Covering an entire city block near the north end of Broadway on Capitol Hill, the $104 million project will include 295 apartments, 29,000 square feet of retail,  and a whopping 370 underground parking stalls. As of May 5, the project was 46 percent leased. which is impressive, given the state of the market.





Back when the project was in the proposal stage, I wrote that it was yet another example of Seattle's uninspired multifamily architecture. But seeing it in the flesh, I found myself having a surprisingly positive reaction. Sure, it isn't art, but at least it's relatively uncluttered and simple. And the street wall it forms along Broadway is great urban mojo.

Like the Broadway Building several blocks to the south, Joule is an urban workhorse, supplying the uses and density the neighborhood needs, so I'm inclined to cut it some slack on its lack of high design.

A more legitimate criticism is how the project's massive scale makes for a sterile, monotonous city block, both visually and economically. Indeed, I expect that this project will end up being a poster child of soulless mega-development. The building presents close to a quarter-mile length of facade to the neighborhood, a space over which pretty much any design aesthetic or materials palette is going to end up feeling monotonous.

Perhaps an even bigger drawback, from the perspective of neighborhood vitality and the experience on the street, is that the retail tenants are likely to be as monotonous as the building. A healthy diversity of businesses requires a diversity of commerical space, including cost, age, style, condition, and layout—exactly the opposite of what you see here:



One way to mitigate at least the visual oppressiveness of a block-long building is to create a mid-block break, which this project does have, as shown in the photo above. Unfortunately, the pass-through is not open to the public.
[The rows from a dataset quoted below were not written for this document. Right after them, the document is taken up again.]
/-- Serve an inbound access, hold it while a page migrates or a line's home holds it (R200, R246, R249), or answer it with an error
(R391). -/
def State.serve (s : State) (x : Inbound) : State :=
  let drop (s : State) : State := { s with inbound := s.inbound.filter fun y => !(y.id == x.id) }
  let va := x.va.toNat
  match s.useSpan x.partition va x.size x.write.isNone x.write.isSome with
  | .wait => s
  | .bad => ((drop s).inboundRecord x.partition (max va (s.faultPage x.partition va x.size x.write.isNone x.write.isSome)) false x.write.isSome
      x.host x.pkg).answer x.partition x.id false []
  | .ready s => match (List.range x.size).mapM fun i => s.vpa x.partition (va + i) x.write.isSome with
    | none => s
    | some pas =>
      if (distinct (pas.map (· / 64))).any fun ln => s.lineHeld ln (0, 64) x.write.isSome then s
      else match x.write with
        | none => (pas.foldl State.touch (drop s)).answer x.partition x.id true (pas.map (readByte s.mem))
        | some bs =>
          let s := (distinct (pas.map (· / 64))).foldl (fun s ln => s.undoFor x.partition ln) (drop s)
          ((byLine (pas.zip bs)).foldl (fun s y => s.headLine { part := none, bytes := y }) s).answer x.partition x.id true []

/-- The partition and the virtual address of an inbound access: the host's offset lies in the 64 GiB of BAR2, which the window register
maps (R397); a peer's mapping names both. -/
def State.inboundAt (s : State) (p source : Nat) (va : DWord) : Nat × DWord :=
  if source = 0 then (s.winPartition, s.winBase + BitVec.ofNat 64 (va.toNat % 2 ^ 36)) else (p, va)

/-- An access arrives, or is tried again. -/
def State.inboundAccess (s : State) (op p source : Nat) (va : DWord) (size : Nat) (data : List Byte) : State :=
  match s.inbound.find? fun x => x.id == op && x.enqueue.isNone with
  | some x => s.serve x
  | none =>
    let x : Inbound := { id := op, partition := p, va := va, size := if data.isEmpty then size else data.length
                         write := if data.isEmpty then none else some data, host := source == 0, pkg := source - 1, arrived := s.clk }
    ({ s with inbound := s.inbound ++ [x] }).serve x

/-- INBOUND_ACCESS: source 0 is the host, whose address is its offset in BAR2 (R397), k + 1 package k; no data is a read (R391). -/
def execInboundAccess (op partition source : Nat) (va : BitVec 64) (size : Nat) (data : List (BitVec 8)) (s : State) : Result :=
  .next (let x := s.inboundAt partition source va
    if s.inbound.any fun y => y.id == op && y.enqueue.isNone then s.inboundAccess op x.1 source x.2 size data
    else s.external x.1 (.access op x.1 source x.2 size data) (·.inboundAccess op x.1 source x.2 size data))

/-! Write-with-enqueue (R409). -/

/-- A byte of memory with a thread's own stores that have not reached it (R148, R149), newest last. -/
def State.ownByte (s : State) (b l pa : Nat) : Byte :=
  s.reqs.foldl (fun v r => match r.kind, r.place with
    | .store d _, .mem q => if r.of b l && !(r.phase.isDone) && decide (q ≤ pa) && decide (pa < q + d.length) then d.getD (pa - q) 0 else v
    | _, _ => v) (readByte s.mem pa)

/-- The bytes of a thread's virtual span in local memory, as the thread sees them; a byte that is nowhere is free. -/
def State.localBytes (s : State) (b : Bundle) (l va n : Nat) : List Byte :=
  (List.range n).map fun i => match s.globalPlace b 0 (BitVec.ofNat 64 (va + i)) with
    | .mem pa => s.ownByte b.id l pa
    | _ => Config.freeByte s.draw i

/-- Whether some byte of a span lies in a peer mapping of a partition. -/
def State.peerMeets (s : State) (p va n : Nat) : Bool := s.peerMaps.any fun m => m.partition == p && overlap m.base m.len va n

/-- The offset of the first field of a descriptor out of its range. -/
def enqueueBad (d : List Byte) : Option Nat :=
  (([(0, decide (field d 0 8 % 4 ≠ 0)), (8, decide (field d 8 4 % 4 ≠ 0) || decide (2 ^ 20 < field d 8 4)), (12, decide (511 < field d 12 2)),
     (14, decide (127 < field d 14 1)), (15, !(zeroBytes d 15 1)), (16, decide (field d 16 8 % 4 ≠ 0)),
     (24, decide (field d 24 8 % 64 ≠ 0)), (32, !(zeroBytes d 32 32))] : List (Nat × Bool)).find? Prod.snd).map Prod.fst

/-- The checks of PWENQ at issue; both sources are local: no peer mapping holds them. -/
def enqueueChecks (a : BitVec 7) : Check := fun s _ b l t =>
  let ea := t.pair a.toNat
  match s.globalChecks b 0 ea 64 true false 64 with
  | [] =>
    let d := s.localBytes b l ea.toNat 64
    (match enqueueBad d with
      | some o => [{ cause := 3, detail := BitVec.ofNat 64 o }]
      | none =>
        let far (va n : Nat) : Bool := s.peerMeets (s.partOf b) va n
        if far (field d 0 8) (field d 8 4) then [{ cause := 3, detail := 0 }]
        else if far (field d 24 8) 64 then [{ cause := 3, detail := 24 }] else []) ++
    (if field d 8 4 = 0 then [] else s.globalChecks b 0 (BitVec.ofNat 64 (field d 0 8)) (field d 8 4) true false 1) ++
    s.globalChecks b 0 (BitVec.ofNat 64 (field d 24 8)) 64 true false 1
  | ts => ts

def execPwenq (a d : BitVec 7) (s : State) : Result :=
  runLanes (.pwenq a d) (enqueueChecks a) (fun s g b l =>
    let ea := (s.thread b.id l).pair a.toNat
    ((s.modThread b.id l (·.mark d.toNat .pending)).addReq
      (s.newReq g b l 0 (.pwenq d.toNat (s.localBytes b l ea.toNat 64) [] []) .nowhere ea 64 s.fresh), .next)) s

/-- A PWENQ leaves once every earlier access of its thread has performed at `.pod`: payload and packet are read then. -/
def State.sendEnqueue (s : State) (r : Req) : State :=
  match r.kind, s.anyBundle r.bundle with
  | .pwenq dst d _ _, some b =>
    if !(s.inOrder r) then s
    else if !(s.allPerformed b r.lane 5 0 (some r.id)) then s.writeBackFor b
    else
      let pay := s.localBytes b r.lane (field d 0 8) (field d 8 4)
      let pkt := s.localBytes b r.lane (field d 24 8) 64
      let s := s.drawn.modReq r.id fun r => { r with phase := .sent, kind := .pwenq dst d pay pkt, sentAt := s.clk }
      if field d 12 2 = s.pkg then s else s.send (s.partOf b) (Message.peer (field d 12 2) (d ++ pay ++ pkt))
  | _, _ => s

/-- Every PWENQ that waits to leave. -/
def State.settleEnqueues (s : State) : State :=
  let wait (r : Req) : Bool := r.phase == .issued && match r.kind with
    | .pwenq _ _ _ _ => true
    | _ => false
  (s.reqs.filter wait).foldl State.sendEnqueue s

/-- The answer of a target: reply 0 to 2, or the page that faulted. -/
inductive EnqueueAnswer where
  | reply (s : State) (code : Nat)
  | fault (s : State) (page : Nat)
  | wait

/-- A write-with-enqueue at its target. -/
def State.enqueueAt (s : State) (pkg p : Nat) (d pay pkt : List Byte) : EnqueueAnswer :=
  let k := field d 14 1
  let x := s.slot k
  let va := field d 16 8
  if !x.mapped ∨ x.partition ≠ p then .reply s 2
  else if x.readIdx + 2 ^ x.log2 ≤ x.writeIdx then .reply s 1
  else match if pay.isEmpty then .ready s else s.useSpan p va pay.length false true with
    | .wait => .wait
    | .bad =>
      let page := s.faultPage p va pay.length false true / 65536 * 65536
      .fault (s.inboundRecord p page false true false pkg) page
    | .ready s =>
      let lines (va n : Nat) : List Nat := distinct ((List.range n).filterMap fun i => (s.vpa p (va + i) true).map (· / 64))
      if (lines va pay.length).any (s.headHeld (some p)) then .wait else
      let put (s : State) (va : Nat) (bs : List Byte) (wr : Bool) : State :=
        ((List.range bs.length).filterMap fun i => (s.vpa p (va + i) wr).map fun pa => (pa, bs.getD i 0)).foldl (fun s y => s.headStore p y.1 [y.2]) s
      let s := put s va pay true
      let s := put s (x.base + 64 * (x.writeIdx % 2 ^ x.log2)) pkt false
      .reply ((s.modSlot k fun y => { y with pushed := y.pushed ++ [x.writeIdx] }).acceptIndex k (x.writeIdx + 1)) 0

/-- What a target's answer becomes in a request of this package: code 3 is an error reply. -/
def State.enqueueDone (s : State) (op : Nat) (code page : Nat) : State :=
  s.modReq op fun r => { r with phase := .done 0 0 0 [BitVec.ofNat 32 code, BitVec.ofNat 32 (page % 2 ^ 32), BitVec.ofNat 32 (page / 2 ^ 32)] }

/-- An error reply to a peer's write-with-enqueue, with a page (R409, R410). -/
def State.enqueueError (s : State) (p op pkg page : Nat) : State := s.send p (Message.peer pkg (leBytes 8 op ++ leBytes 2 3 ++ leBytes 8 page))

/-- A PWENQ of this package to itself, or one of a peer, is served; a peer's that must wait is an inbound access from its arrival on
(R410). -/
def State.serveEnqueue (s : State) (op pkg p : Nat) (desc payload packet : List Byte) : State :=
  match s.req? op with
  | some r => match r.kind, r.phase, s.anyBundle r.bundle with
    | .pwenq _ d pay pkt, .sent, some b =>
      if field d 12 2 ≠ s.pkg then s
      else match s.enqueueAt s.pkg (s.partOf b) d pay pkt with
        | .wait => s
        | .reply s c => s.enqueueDone op c 0
        | .fault s page => s.enqueueDone op 3 page
    | _, _, _ => s
  | none =>
    let mine (x : Inbound) : Bool := x.id == op && x.enqueue.isSome
    let drop (s : State) : State := { s with inbound := s.inbound.filter fun x => !(mine x) }
    match s.enqueueAt pkg p desc payload packet with
    | .wait => if s.inbound.any mine then s
        else { s with inbound := s.inbound ++ [{ id := op, partition := p, va := BitVec.ofNat 64 (field desc 16 8), size := payload.length, write := some payload
                                                 host := false, pkg := pkg, arrived := s.clk, enqueue := some (desc, packet) }] }
    | .reply s c => (drop s).send p (Message.peer pkg (leBytes 8 op ++ leBytes 2 c))
    | .fault s page => (drop s).enqueueError p op pkg page

/-- INBOUND_TIMEOUT: a host or peer access, or a peer's write-with-enqueue, not served within 2 ms of its arrival (R391, R410). -/
def execInboundTimeout (op : Nat) (s : State) : Result :=
  .next (match s.inbound.find? (·.id == op) with
    | none => s
    | some x =>
      if s.clk < x.arrived + 2100000 then s
      else
        let s := ({ s with inbound := s.inbound.filter fun y => !(y == x) }).inboundRecord x.partition x.va.toNat true x.write.isSome x.host x.pkg
        if x.enqueue.isSome then s.enqueueError x.partition op x.pkg (x.va.toNat / 65536 * 65536) else s.answer x.partition op false [])

/-- PWENQ_AT_TARGET: op names a request of this package, or a peer's message with what it carries. -/
def execPwenqAtTarget (op : Nat) (pkg : BitVec 16) (partition : Nat) (desc payload packet : List (BitVec 8)) (s : State) : Result :=
  .next (if (s.req? op).isSome || s.inbound.any (fun y => y.id == op && y.enqueue.isSome) then s.serveEnqueue op pkg.toNat partition desc payload packet
    else s.external partition (.enqueue op pkg.toNat partition desc payload packet)
      (·.serveEnqueue op pkg.toNat partition desc payload packet))

/-- Fill or poison a PWENQ's destination. An error reply's status is a free value: no rule gives it. -/
def State.finishEnqueue (s : State) (op code : Nat) (page : DWord) (status : BitVec 16) : State :=
  match s.req? op with
  | none => s
  | some r => match r.kind with
    | .pwenq dst _ _ _ =>
      (s.dropReq op).landThread r.bundle r.lane fun t =>
        if code ≤ 2 then t.write dst (BitVec.ofNat 32 code) else t.mark dst (.poisoned r.pc page status)
    | _ => s

/-- A reply from another package reaches its sender. -/
def State.enqueueReply (s : State) (op code : Nat) (page : DWord) : State :=
  match s.req? op with
  | some r => if r.phase == .sent then s.drawn.finishEnqueue op code page (BitVec.ofNat 16 (Config.pick s.draw)) else s
  | none => s

/-- The partition of a request's thread. -/
def State.reqPart (s : State) (op : Nat) : Nat := (((s.req? op).bind fun r => s.anyBundle r.bundle).map s.partOf).getD 0

/-- PWENQ_REPLY: a reply of 0, 1 or 2, or an error reply with a page; a request served here already has its answer. -/
def execPwenqReply (op : Nat) (code : BitVec 16) (page : BitVec 64) (s : State) : Result :=
  .next (match ((s.req? op).map (·.phase) : Option Phase) with
    | some (.done _ _ _ [c, lo, hi]) => s.drawn.finishEnqueue op c.toNat (hi ++ lo) (BitVec.ofNat 16 (Config.pick s.draw))
    | some .sent => s.external (s.reqPart op) (.enqueueReply op code.toNat page) (·.enqueueReply op code.toNat page)
    | _ => s)

/-- No reply within 4 ms of sending. The poison's address is free: no rule gives one. -/
def State.noReply (s : State) (op : Nat) : State :=
  match s.req? op with
  | some r => if r.phase == .sent && decide (r.sentAt + 4200000 ≤ s.clk) then
      s.drawn.finishEnqueue op 3 (BitVec.ofNat 64 (Config.pick s.draw)) 0xFFFF#16
    else s
  | none => s

/-- PWENQ_NO_REPLY. -/
def execPwenqNoReply (op : Nat) (s : State) : Result := .next (s.external (s.reqPart op) (.noReply op) (·.noReply op))

/-! The leader (R411, R412). -/

/-- LEADER_RENEW: the leader sets the expiry to now plus 1 ms. -/
def execLeaderRenew (s : State) : Result :=
  .next (if s.leaderValid && decide (s.time 0 ≤ s.expiry) then { s with expiry := s.time s.leaderDie + 1000000 } else s)

/-- LEADER_POLL: a follower past the expiry takes the lease with the next epoch; none before step 3 of bring-up (R437). -/
def execLeaderPoll (die : Nat) (s : State) : Result :=
  .next (if decide (3 < die) || decide (s.bringup < 3) || (s.leaderValid && (s.leaderDie == die || decide (s.time die ≤ s.expiry))) then s
    else { s with leaderDie := die, leaderValid := true, epoch := (s.epoch + 1) % 2 ^ 29, expiry := s.time die + 1000000, takingOver := true })

/-- HEADSTOCK_TAKEOVER: the slot map is rebuilt from the QCBs, the latched doorbells are adopted, and every partition's ring gets a
status-9 record with the epoch. -/
def execHeadstockTakeover (die : Nat) (s : State) : Result :=
  .next (if !s.takingOver || !(s.leaderDie == die) then s
    else
      let s := (List.range 128).foldl (fun s k => if (s.slot k).mapped then s.writeQcb k else s) { s with takingOver := false }
      ((List.range 8).filter fun p => !((s.part p).mode == 0)).foldl (fun s p => s.queueRecord p 0x7F (BitVec.ofNat 64 s.epoch) 2) s)

/-! The partition configuration block (R16 to R19). -/

/-- The quads of an entry's mask. -/
def entryQuads (e : List Byte) : List Nat := (List.range 160).filter fun q => bit (field e (q / 8) 1) (q % 8)

/-- Result 2: a reserved byte, or a field that breaks R19. DESIGN CHOICE (log entry 116): an entry of mode 1 or 2 may hold no quad. -/
def tableEntryBad (e : List Byte) : Bool :=
  let m := field e 20 1
  decide (2 < m) || !(zeroBytes e 23 41) || (m == 0 && !(entryQuads e).isEmpty) ||
  (decide (m ≤ 1) && !(zeroBytes e 21 2)) ||
  (m == 2 && (decide (field e 21 1 < 2 ∨ 14 < field e 21 1) || decide (field e 22 1 < 4 ∨ 28 < field e 22 1)))

/-- Result 4: a die on which the isolated reservations leave too little (R18). -/
def overReserved (t : List (List Byte)) : Bool :=
  (List.range 4).any fun d =>
    let here := t.filter fun e => field e 20 1 == 2 && (entryQuads e).any fun q => q / 40 == d
    decide (14 < (here.map fun e => field e 21 1).sum) || decide (28 < (here.map fun e => field e 22 1).sum)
The fact is, there is no simple prescription for designing large developments that create the organic, lived-in, built-over-time feel characteristic of the world's best cities. The chief obstacle is economy of scale---the bigger and more uniform, the cheaper to construct.

Intentionally designing a large building to look like several unique, smaller buildings is one option, but people aren't so easily fooled by pretend architecture. Doing it well would require extraordinary design sensitivity, and would almost certainly add to the cost.
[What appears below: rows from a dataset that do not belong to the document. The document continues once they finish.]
-- ==== Sys2Proof/Laws/PerInstr.lean ====
section
/-! SUPPORT. Per instruction: the bytes of its encoding decode to it again, every operand at every value its field holds (R21 to
R48). An event has no encoding. -/

set_option linter.unusedSimpArgs false

namespace Sys2Proof.Laws.EncodeDecode

open Sys2Proof

/-- What is said of each instruction. -/
def Statement (i : Instr) : Prop :=
  ∀ e, encode i = some e → ∀ rest, decodeBytes (e.bytes ++ rest) = some (.ok i, rest)

theorem ofShort {i : Instr} {w : BitVec 16} (he : encode i = some (.short w)) (h0 : w.extractLsb' 0 1 = 0#1) (hd : decodeH w = i) :
    Statement i := by
  intro e h rest
  rw [he] at h
  cases h
  rw [decodeBytes_short w h0, hd]

theorem ofLong {i : Instr} {w : BitVec 32} (he : encode i = some (.long w)) (h0 : w.extractLsb' 0 1 = 1#1) (hd : decode32 w = .ok i) :
    Statement i := by
  intro e h rest
  rw [he] at h
  cases h
  rw [decodeBytes_long w h0, hd]

theorem ofEvent {i : Instr} (he : encode i = none) : Statement i := by
  intro e h
  rw [he] at h
  cases h
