/-- The matrix engines, the Carver, buffer copies and network barriers (R182, R186, R289 to R294, R298, R307 to R309): the head group of a
die's queue takes its tokens together; a finished tile or drain leaves its result; a sparse tile meets its program, or its compile ends; a
copy to a buffer reserves the next free slot in its turn and commits it when it is the oldest reserved; a block that has sent opens its
network's phase. When each of these events runs is the model's choice (log entries 5, 76), and so are which words an engine has read or
written while it runs (44), what is counted as lent (40), what a peer's tile holds (13), which frames an engine's read touches (48), that a
network's name holds no die (108), and what comes with a peer's arrival (109). -/
def Obligations.EnginesAndNetworksComplete : Prop :=
  ∀ (op die block q : Nat) (s : State),
    (∀ h hs x, (s.die die).tokenQueue = h :: hs → s.tiles.find? (·.id == h) = some x →
      let mates := s.tiles.filter fun y => (s.die die).tokenQueue.contains y.id && y.order == x.order && y.bundle == x.bundle
      let sum : Nat := (mates.map (·.cost)).foldl (· + ·) 0
      (sum : Int) ≤ (s.die die).free →
      let u := s.modDie die fun d => { d with
        free := d.free - (sum : Int), tokenQueue := d.tokenQueue.filter fun y => !(mates.any (·.id == y)) }
      exec (.powerTokenGrant die) s = .next { u with
        tiles := upd u.tiles (fun y => mates.any (·.id == y.id)) fun y => { y with granted := true } }) ∧
    (∀ t b, s.tiles.find? (·.id == op) = some t → s.bundle? t.bundle = some b → s.tileMayEnd t = true →
      (t.sparse = false → exec (.tileCommandComplete op) s = .next ((s.denseResult b t).drawn.endTile t)) ∧
      (t.sparse = true → t.bind = 5 → exec (.tileCommandComplete op) s = .next ((s.fillSlots t fun _ _ _ _ =>
        if fmtAcc (tileFormat t.words) = 4 then 0x80000000 else (fmtOf (fmtAcc (tileFormat t.words))).canonical.1).endTile t)) ∧
      (t.sparse = true → t.bind = 2 → s.valuesHeld b t = false →
        let v := s.touchSpan b 0 ((tileIdentity t.words).toNat + 704) (4 * t.valueWords.length)
        let u := v.readValues b t t.valueWords
        let c := v.tileCodes b u true
        exec (.tileCommandComplete op) s =
          .next ((c.1.multiply u u.expandedAt (operand c.2 (fmtTB (tileFormat t.words)))).drawn.endTile u)) ∧
      (t.sparse = true → t.bind = 3 → s.valuesHeld b t = false →
        let left := t.areaWords.filter fun w => !(t.landed.contains w)
        let v := s.touchSpan b 0 ((tileIdentity t.words).toNat + 704) (4 * t.valueWords.length)
        let u := left.foldl (fun v w => v.landAreaOf b t.id w) v.drawn
        exec (.tileCommandComplete op) s = .next (if left ≠ [] ∧ Config.choice v.draw = true
          then (v.landArea b t (left.getD (Config.pick v.draw % left.length) 0)).drawn
          else (u.areaResult b ((u.tiles.find? (·.id == t.id)).getD t)).drawn.endTile t))) ∧
    (∀ t b, s.tiles.find? (·.id == op) = some t → s.bundle? t.bundle = some b → t.sparse = true → t.issued = true → t.bind = 0 →
      t.resend = none → (∀ x ∈ s.tiles, x.sparse = true → x.issued = true → x.bind = 0 → x.core = t.core → t.order ≤ x.order) →
      txPeer (t.pa / 64) = none →
      let waits : State → State := fun u => ({ u with tiles := upd u.tiles (·.id == op) fun t => { t with bind := 1, came := u.fresh } } : State).next
      let start : State → State := fun u => ({ u with carver := u.carver ++ [{
        id := u.fresh, die := dieOf t.core, pa := t.pa, lines := u.tileLines b t, threshold := t.threshold, bound := u.fresh }] } : State).next
      (∀ e, s.carverAt (dieOf t.core) t.pa = some e →
        exec (.msptAtCarver op) s = .next (if e.compiling then waits s else s.bindTile e (·.id == op))) ∧
      (s.carverAt (dieOf t.core) t.pa = none →
        (∀ x ∈ s.tiles, x.sparse = true → x.bind = 1 → dieOf x.core = dieOf t.core → x.pa ≠ t.pa) →
        (s.entriesUsed (dieOf t.core) < 2048 → exec (.msptAtCarver op) s = .next (waits (start s))) ∧
        (2048 ≤ s.entriesUsed (dieOf t.core) →
          (∀ v, s.evictable (dieOf t.core) = some v →
            exec (.msptAtCarver op) s = .next (waits (start { s with carver := s.carver.filter fun x => !(x.id == v.id) }))) ∧
          (s.evictable (dieOf t.core) = none → exec (.msptAtCarver op) s = .next (waits s))))) ∧
    (∀ e, s.carver.find? (·.id == op) = some e → e.compiling = true →
      (∀ ln ∈ e.lines, (s.line ln).owner = none ∧ (s.line ln).lock = none) →
      let st := e.lines.flatMap s.structLine
      let waits : Tile → Bool := fun x => x.sparse && x.bind == 1 && dieOf x.core == e.die && x.pa == e.pa
      let ops := if sbDense st e.threshold then 0 else sbOps st
      let u := (e.lines.filter fun ln => (txPeer ln).isNone).foldl (fun u ln => u.touch (64 * ln)) s.drawn
      (∀ d, sbFails st = some d → exec (.carverCompileEnd op) s = .next { u with
        carver := u.carver.filter fun x => !(x.id == e.id)
        tiles := upd u.tiles waits fun x => { x with bind := 4, failed := d } }) ∧
      (sbFails st = none → u.opsHeld e.die + ops ≤ 2 ^ 20 → exec (.carverCompileEnd op) s = .next (({ u with
        tiles := upd u.tiles waits fun t => { t with bind := if sbDense st e.threshold then 3 else 2, program := st, prog := e.id }
        carver := upd (upd u.carver (·.id == e.id) fun _ => { e with
          compiling := false, dense := sbDense st e.threshold, ops := ops, structure_ := st }) (·.id == e.id) fun x => { x with bound := u.fresh } }
        : State).next)) ∧
      (sbFails st = none → 2 ^ 20 < u.opsHeld e.die + ops → exec (.carverCompileEnd op) s = .next (match u.evictable e.die with
        | some v => { u with carver := u.carver.filter fun x => !(x.id == v.id) }
        | none => u))) ∧
    (∀ p b, s.parts.find? (·.id == op) = some p → s.bundle? p.bundle = some b → s.partMayRun b p = true → s.engineWritten op = true →
      let left := p.spadWords.filter fun w => !(p.landed.contains w)
      let n := p.shape.2.1 * vecBytes p.shape.2.2
      let v1 := if partScales p.words = true then s.drawn.touchSpan b 0 (partPair p.words 4).toNat n else s.drawn
      let v2 := if partBiases p.words = true then v1.touchSpan b 0 (partPair p.words 6).toNat n else v1
      let v := left.foldl (fun v w => v.partLandOf b op w) v2
      let r := v.partTake b ((v.parts.find? (·.id == op)).getD p) p.elements
      let u := ((v.partPeers b r r.bytes).freeSlot r.core r.slot).landThread r.bundle r.lane fun t => { t with engWts := max t.engWts r.wts }
      exec (.partComplete op) s = .next (if left ≠ [] ∧ Config.choice s.draw = true
        then (s.partLand b p (left.getD (Config.pick s.draw % left.length) 0)).drawn
        else { u with parts := u.parts.filter fun x => !(x.id == op) })) ∧
    (∀ c b hk hq u, s.acbs.find? (·.id == op) = some c → s.bundle? c.bundle = some b →
      (s.block? c.block).bind (s.bufRef · c.buf) = some (hk, hq, u) →
      (c.slot = none → s.acbFirst c hk hq = true → u.free ≠ 0 → exec (.acbSlotCommit op) s =
        .next (({ s with acbs := upd s.acbs (·.id == op) fun x => { x with slot := some u.reserve } } : State).modBuf hk hq fun u => { u with
          free := u.free - 1, reserved := u.reserved + 1, reserve := (u.reserve + 1) % u.count })) ∧
      (∀ i, c.slot = some i → u.oldest = i → s.storesBefore c.bundle c.lane c.stream c.id = false →
        let n := min u.size c.left
        s.peerSpan b c.src n = false →
        (∀ j < (n + 63) / 64 + 1, ∀ pa,
          s.globalPlace b c.stream (BitVec.ofNat 64 (min (c.src + 64 * j) (c.src + n - 1))) = .mem pa → s.engineHeld (dieOf b.core) pa = false) →
        let data := s.engineSpan b c.olds c.stream c.src n ++ List.replicate (u.size - n) 0
        let v := (List.range (u.size / 32)).foldl (fun v j => v.engineSpad b (if u.cluster then 2 else 1)
          (u.base + i * u.size + 32 * j) ((data.drop (32 * j)).take 32)) (s.drawn.touchSpan b c.stream c.src n)
        let w := v.modBuf hk hq fun u => { u with reserved := u.reserved - 1, filled := u.filled + 1 }
        let w := if c.b = true then w.modPending0 b (· - n) else w
        exec (.acbSlotCommit op) s = .next (if c.left = n
          then ({ w with acbs := w.acbs.filter fun x => !(x.id == c.id) } : State).modThread c.bundle c.lane fun t => t.modTag c.tag (· - 1)
          else { w with acbs := upd w.acbs (·.id == c.id) fun x => { x with src := x.src + n, left := x.left - n, slot := none } }))) ∧
    (∀ k n, block < 2 ^ 64 → s.block? block = some k → (k.bars.getD q {}).sent = true → (k.bars.getD q {}).network = some n →
      s.net? (s.netName k n q) = none →
      let r := k.bars.getD q {}
      let count := s.netCount k n q
      let u := if n = 5 then s.send (s.netName k n q).1 (.barrier (s.netName k n q).1 q (s.netName k n q).2.2.2 count r.checking r.sums) else s
      let x : Net := {
        partition := (s.netName k n q).1, network := n, bar := q
        number := (s.netName k n q).2.2.2, count := count, arrived := [(k.id, r.sums)], checking := r.checking }
      let rest := u.nets.filter fun y => !((y.partition, y.network, y.bar, y.number) == (x.partition, x.network, x.bar, x.number))
      exec (.networkBarrierArrival block q) s = .next (if 1 < count then { u with nets := rest ++ [x] }
        else ({ u with nets := rest } : State).completeFor q [r.sums] r.checking k.id))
But here's a question: Given the new economic paradigm we seem to have entered, might all this be a moot point? That is, will the lack of capital persist, such that capital intensive mega-developments like Joule will be increasingly rare endeavors? Or is this downturn just a blip---albeit deeper than usual---before we return to business as usual?

In his keynote address to the Living Future conference last week, James Howard Kunstler argued that an economic system that is based on increasing debt requires increasing inputs of energy to maintain itself, and as energy costs rise, eventually that system will break.  And then capital dries up. The one thing we do know for sure is that the price of a joule is destined to keep rising.

Human-scale, incremental urban development has been the norm until the last 100 years or so, and has proved to be a successful model for producing places that people love. Perhaps one positive consequence of our economic strife will be that we'll start building that way again.